**GIVEN DATA:**
Segment Open

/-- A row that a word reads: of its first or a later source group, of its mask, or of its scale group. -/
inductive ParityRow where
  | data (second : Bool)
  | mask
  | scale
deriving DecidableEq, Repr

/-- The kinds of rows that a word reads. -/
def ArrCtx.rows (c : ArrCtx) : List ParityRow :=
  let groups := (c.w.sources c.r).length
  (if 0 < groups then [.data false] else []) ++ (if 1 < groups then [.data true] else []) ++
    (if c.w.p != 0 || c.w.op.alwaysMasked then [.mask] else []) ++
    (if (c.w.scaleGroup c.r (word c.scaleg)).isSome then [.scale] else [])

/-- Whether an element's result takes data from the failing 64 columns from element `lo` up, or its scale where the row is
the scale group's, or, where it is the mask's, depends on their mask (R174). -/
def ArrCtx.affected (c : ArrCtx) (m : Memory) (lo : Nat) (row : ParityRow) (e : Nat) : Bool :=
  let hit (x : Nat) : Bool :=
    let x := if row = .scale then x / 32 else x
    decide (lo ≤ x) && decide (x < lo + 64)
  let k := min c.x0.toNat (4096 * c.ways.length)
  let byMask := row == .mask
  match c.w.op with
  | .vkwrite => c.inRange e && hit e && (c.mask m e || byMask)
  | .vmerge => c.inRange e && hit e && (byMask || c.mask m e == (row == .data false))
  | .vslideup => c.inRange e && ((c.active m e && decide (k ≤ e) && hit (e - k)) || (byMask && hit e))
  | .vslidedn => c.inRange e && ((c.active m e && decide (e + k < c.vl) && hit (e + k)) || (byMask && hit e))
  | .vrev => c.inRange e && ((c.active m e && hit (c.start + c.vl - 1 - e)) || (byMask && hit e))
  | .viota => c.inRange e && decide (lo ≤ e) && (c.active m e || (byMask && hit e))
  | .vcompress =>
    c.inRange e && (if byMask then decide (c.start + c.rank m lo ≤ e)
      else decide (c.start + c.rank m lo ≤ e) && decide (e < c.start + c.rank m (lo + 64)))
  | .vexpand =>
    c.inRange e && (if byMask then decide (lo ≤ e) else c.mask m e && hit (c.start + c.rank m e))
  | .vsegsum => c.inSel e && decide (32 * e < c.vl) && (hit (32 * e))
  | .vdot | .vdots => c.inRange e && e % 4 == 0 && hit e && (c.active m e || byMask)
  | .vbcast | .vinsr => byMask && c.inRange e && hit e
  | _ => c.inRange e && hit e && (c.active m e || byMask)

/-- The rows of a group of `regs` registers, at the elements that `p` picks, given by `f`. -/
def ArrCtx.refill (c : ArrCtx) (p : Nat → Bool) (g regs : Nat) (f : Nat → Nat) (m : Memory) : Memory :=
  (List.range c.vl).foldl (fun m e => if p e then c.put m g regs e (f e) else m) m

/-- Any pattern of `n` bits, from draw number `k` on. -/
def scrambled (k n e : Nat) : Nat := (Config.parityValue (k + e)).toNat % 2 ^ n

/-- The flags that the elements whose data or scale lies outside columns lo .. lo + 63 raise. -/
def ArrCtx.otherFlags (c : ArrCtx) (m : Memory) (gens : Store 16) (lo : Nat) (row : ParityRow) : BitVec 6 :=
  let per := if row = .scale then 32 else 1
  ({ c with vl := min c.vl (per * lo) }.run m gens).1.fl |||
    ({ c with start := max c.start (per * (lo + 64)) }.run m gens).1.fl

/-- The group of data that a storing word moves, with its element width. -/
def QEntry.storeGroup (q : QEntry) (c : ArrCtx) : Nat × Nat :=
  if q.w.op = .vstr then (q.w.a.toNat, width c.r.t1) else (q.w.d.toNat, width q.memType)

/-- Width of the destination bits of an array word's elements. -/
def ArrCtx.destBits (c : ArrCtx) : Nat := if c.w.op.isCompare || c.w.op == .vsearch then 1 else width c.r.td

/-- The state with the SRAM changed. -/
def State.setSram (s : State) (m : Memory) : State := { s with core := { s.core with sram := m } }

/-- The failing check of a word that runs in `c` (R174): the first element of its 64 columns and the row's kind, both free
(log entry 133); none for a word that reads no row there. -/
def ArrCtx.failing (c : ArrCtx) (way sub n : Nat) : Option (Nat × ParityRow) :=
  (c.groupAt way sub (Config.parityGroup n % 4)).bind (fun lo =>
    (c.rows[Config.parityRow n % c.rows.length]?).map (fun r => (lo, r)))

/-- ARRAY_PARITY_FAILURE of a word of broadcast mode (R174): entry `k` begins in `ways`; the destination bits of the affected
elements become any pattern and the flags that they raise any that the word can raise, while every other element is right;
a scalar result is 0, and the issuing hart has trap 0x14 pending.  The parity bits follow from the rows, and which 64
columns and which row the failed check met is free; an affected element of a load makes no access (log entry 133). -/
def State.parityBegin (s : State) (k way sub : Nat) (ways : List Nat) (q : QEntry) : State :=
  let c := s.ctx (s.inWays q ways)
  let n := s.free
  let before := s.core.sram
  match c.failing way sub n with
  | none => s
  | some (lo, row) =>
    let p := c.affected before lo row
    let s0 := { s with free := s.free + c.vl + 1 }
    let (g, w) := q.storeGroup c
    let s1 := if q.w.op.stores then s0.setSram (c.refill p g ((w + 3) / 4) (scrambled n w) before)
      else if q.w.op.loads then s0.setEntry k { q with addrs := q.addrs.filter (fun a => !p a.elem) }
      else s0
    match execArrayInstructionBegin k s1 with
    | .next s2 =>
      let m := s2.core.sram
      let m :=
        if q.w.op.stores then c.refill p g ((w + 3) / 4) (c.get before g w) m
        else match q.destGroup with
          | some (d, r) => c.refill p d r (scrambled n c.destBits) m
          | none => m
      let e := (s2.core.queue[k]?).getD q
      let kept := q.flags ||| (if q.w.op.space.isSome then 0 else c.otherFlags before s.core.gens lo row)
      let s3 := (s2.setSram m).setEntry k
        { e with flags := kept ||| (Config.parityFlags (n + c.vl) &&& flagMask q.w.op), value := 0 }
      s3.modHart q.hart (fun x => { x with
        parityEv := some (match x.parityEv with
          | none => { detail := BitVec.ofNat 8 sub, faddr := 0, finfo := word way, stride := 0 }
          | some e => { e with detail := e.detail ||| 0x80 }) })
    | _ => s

Segment Closed

**ASSIGNMENT:**
When you answer, set down the entries above precisely as they read.

**PROBLEM SOLUTION:**
/-- A row that a word reads: of its first or a later source group, of its mask, or of its scale group. -/
inductive ParityRow where
  | data (second : Bool)
  | mask
  | scale
deriving DecidableEq, Repr

/-- The kinds of rows that a word reads. -/
def ArrCtx.rows (c : ArrCtx) : List ParityRow :=
  let groups := (c.w.sources c.r).length
  (if 0 < groups then [.data false] else []) ++ (if 1 < groups then [.data true] else []) ++
    (if c.w.p != 0 || c.w.op.alwaysMasked then [.mask] else []) ++
    (if (c.w.scaleGroup c.r (word c.scaleg)).isSome then [.scale] else [])

/-- Whether an element's result takes data from the failing 64 columns from element `lo` up, or its scale where the row is
the scale group's, or, where it is the mask's, depends on their mask (R174). -/
def ArrCtx.affected (c : ArrCtx) (m : Memory) (lo : Nat) (row : ParityRow) (e : Nat) : Bool :=
  let hit (x : Nat) : Bool :=
    let x := if row = .scale then x / 32 else x
    decide (lo ≤ x) && decide (x < lo + 64)
  let k := min c.x0.toNat (4096 * c.ways.length)
  let byMask := row == .mask
  match c.w.op with
  | .vkwrite => c.inRange e && hit e && (c.mask m e || byMask)
  | .vmerge => c.inRange e && hit e && (byMask || c.mask m e == (row == .data false))
  | .vslideup => c.inRange e && ((c.active m e && decide (k ≤ e) && hit (e - k)) || (byMask && hit e))
  | .vslidedn => c.inRange e && ((c.active m e && decide (e + k < c.vl) && hit (e + k)) || (byMask && hit e))
  | .vrev => c.inRange e && ((c.active m e && hit (c.start + c.vl - 1 - e)) || (byMask && hit e))
  | .viota => c.inRange e && decide (lo ≤ e) && (c.active m e || (byMask && hit e))
  | .vcompress =>
    c.inRange e && (if byMask then decide (c.start + c.rank m lo ≤ e)
      else decide (c.start + c.rank m lo ≤ e) && decide (e < c.start + c.rank m (lo + 64)))
  | .vexpand =>
    c.inRange e && (if byMask then decide (lo ≤ e) else c.mask m e && hit (c.start + c.rank m e))
  | .vsegsum => c.inSel e && decide (32 * e < c.vl) && (hit (32 * e))
  | .vdot | .vdots => c.inRange e && e % 4 == 0 && hit e && (c.active m e || byMask)
  | .vbcast | .vinsr => byMask && c.inRange e && hit e
  | _ => c.inRange e && hit e && (c.active m e || byMask)

/-- The rows of a group of `regs` registers, at the elements that `p` picks, given by `f`. -/
def ArrCtx.refill (c : ArrCtx) (p : Nat → Bool) (g regs : Nat) (f : Nat → Nat) (m : Memory) : Memory :=
  (List.range c.vl).foldl (fun m e => if p e then c.put m g regs e (f e) else m) m

/-- Any pattern of `n` bits, from draw number `k` on. -/
def scrambled (k n e : Nat) : Nat := (Config.parityValue (k + e)).toNat % 2 ^ n

/-- The flags that the elements whose data or scale lies outside columns lo .. lo + 63 raise. -/
def ArrCtx.otherFlags (c : ArrCtx) (m : Memory) (gens : Store 16) (lo : Nat) (row : ParityRow) : BitVec 6 :=
  let per := if row = .scale then 32 else 1
  ({ c with vl := min c.vl (per * lo) }.run m gens).1.fl |||
    ({ c with start := max c.start (per * (lo + 64)) }.run m gens).1.fl

/-- The group of data that a storing word moves, with its element width. -/
def QEntry.storeGroup (q : QEntry) (c : ArrCtx) : Nat × Nat :=
  if q.w.op = .vstr then (q.w.a.toNat, width c.r.t1) else (q.w.d.toNat, width q.memType)

/-- Width of the destination bits of an array word's elements. -/
def ArrCtx.destBits (c : ArrCtx) : Nat := if c.w.op.isCompare || c.w.op == .vsearch then 1 else width c.r.td

/-- The state with the SRAM changed. -/
def State.setSram (s : State) (m : Memory) : State := { s with core := { s.core with sram := m } }

/-- The failing check of a word that runs in `c` (R174): the first element of its 64 columns and the row's kind, both free
(log entry 133); none for a word that reads no row there. -/
def ArrCtx.failing (c : ArrCtx) (way sub n : Nat) : Option (Nat × ParityRow) :=
  (c.groupAt way sub (Config.parityGroup n % 4)).bind (fun lo =>
    (c.rows[Config.parityRow n % c.rows.length]?).map (fun r => (lo, r)))

/-- ARRAY_PARITY_FAILURE of a word of broadcast mode (R174): entry `k` begins in `ways`; the destination bits of the affected
elements become any pattern and the flags that they raise any that the word can raise, while every other element is right;
a scalar result is 0, and the issuing hart has trap 0x14 pending.  The parity bits follow from the rows, and which 64
columns and which row the failed check met is free; an affected element of a load makes no access (log entry 133). -/
def State.parityBegin (s : State) (k way sub : Nat) (ways : List Nat) (q : QEntry) : State :=
  let c := s.ctx (s.inWays q ways)
  let n := s.free
  let before := s.core.sram
  match c.failing way sub n with
  | none => s
  | some (lo, row) =>
    let p := c.affected before lo row
    let s0 := { s with free := s.free + c.vl + 1 }
    let (g, w) := q.storeGroup c
    let s1 := if q.w.op.stores then s0.setSram (c.refill p g ((w + 3) / 4) (scrambled n w) before)
      else if q.w.op.loads then s0.setEntry k { q with addrs := q.addrs.filter (fun a => !p a.elem) }
      else s0
    match execArrayInstructionBegin k s1 with
    | .next s2 =>
      let m := s2.core.sram
      let m :=
        if q.w.op.stores then c.refill p g ((w + 3) / 4) (c.get before g w) m
        else match q.destGroup with
          | some (d, r) => c.refill p d r (scrambled n c.destBits) m
          | none => m
      let e := (s2.core.queue[k]?).getD q
      let kept := q.flags ||| (if q.w.op.space.isSome then 0 else c.otherFlags before s.core.gens lo row)
      let s3 := (s2.setSram m).setEntry k
        { e with flags := kept ||| (Config.parityFlags (n + c.vl) &&& flagMask q.w.op), value := 0 }
      s3.modHart q.hart (fun x => { x with
        parityEv := some (match x.parityEv with
          | none => { detail := BitVec.ofNat 8 sub, faddr := 0, finfo := word way, stride := 0 }
          | some e => { e with detail := e.detail ||| 0x80 }) })
    | _ => s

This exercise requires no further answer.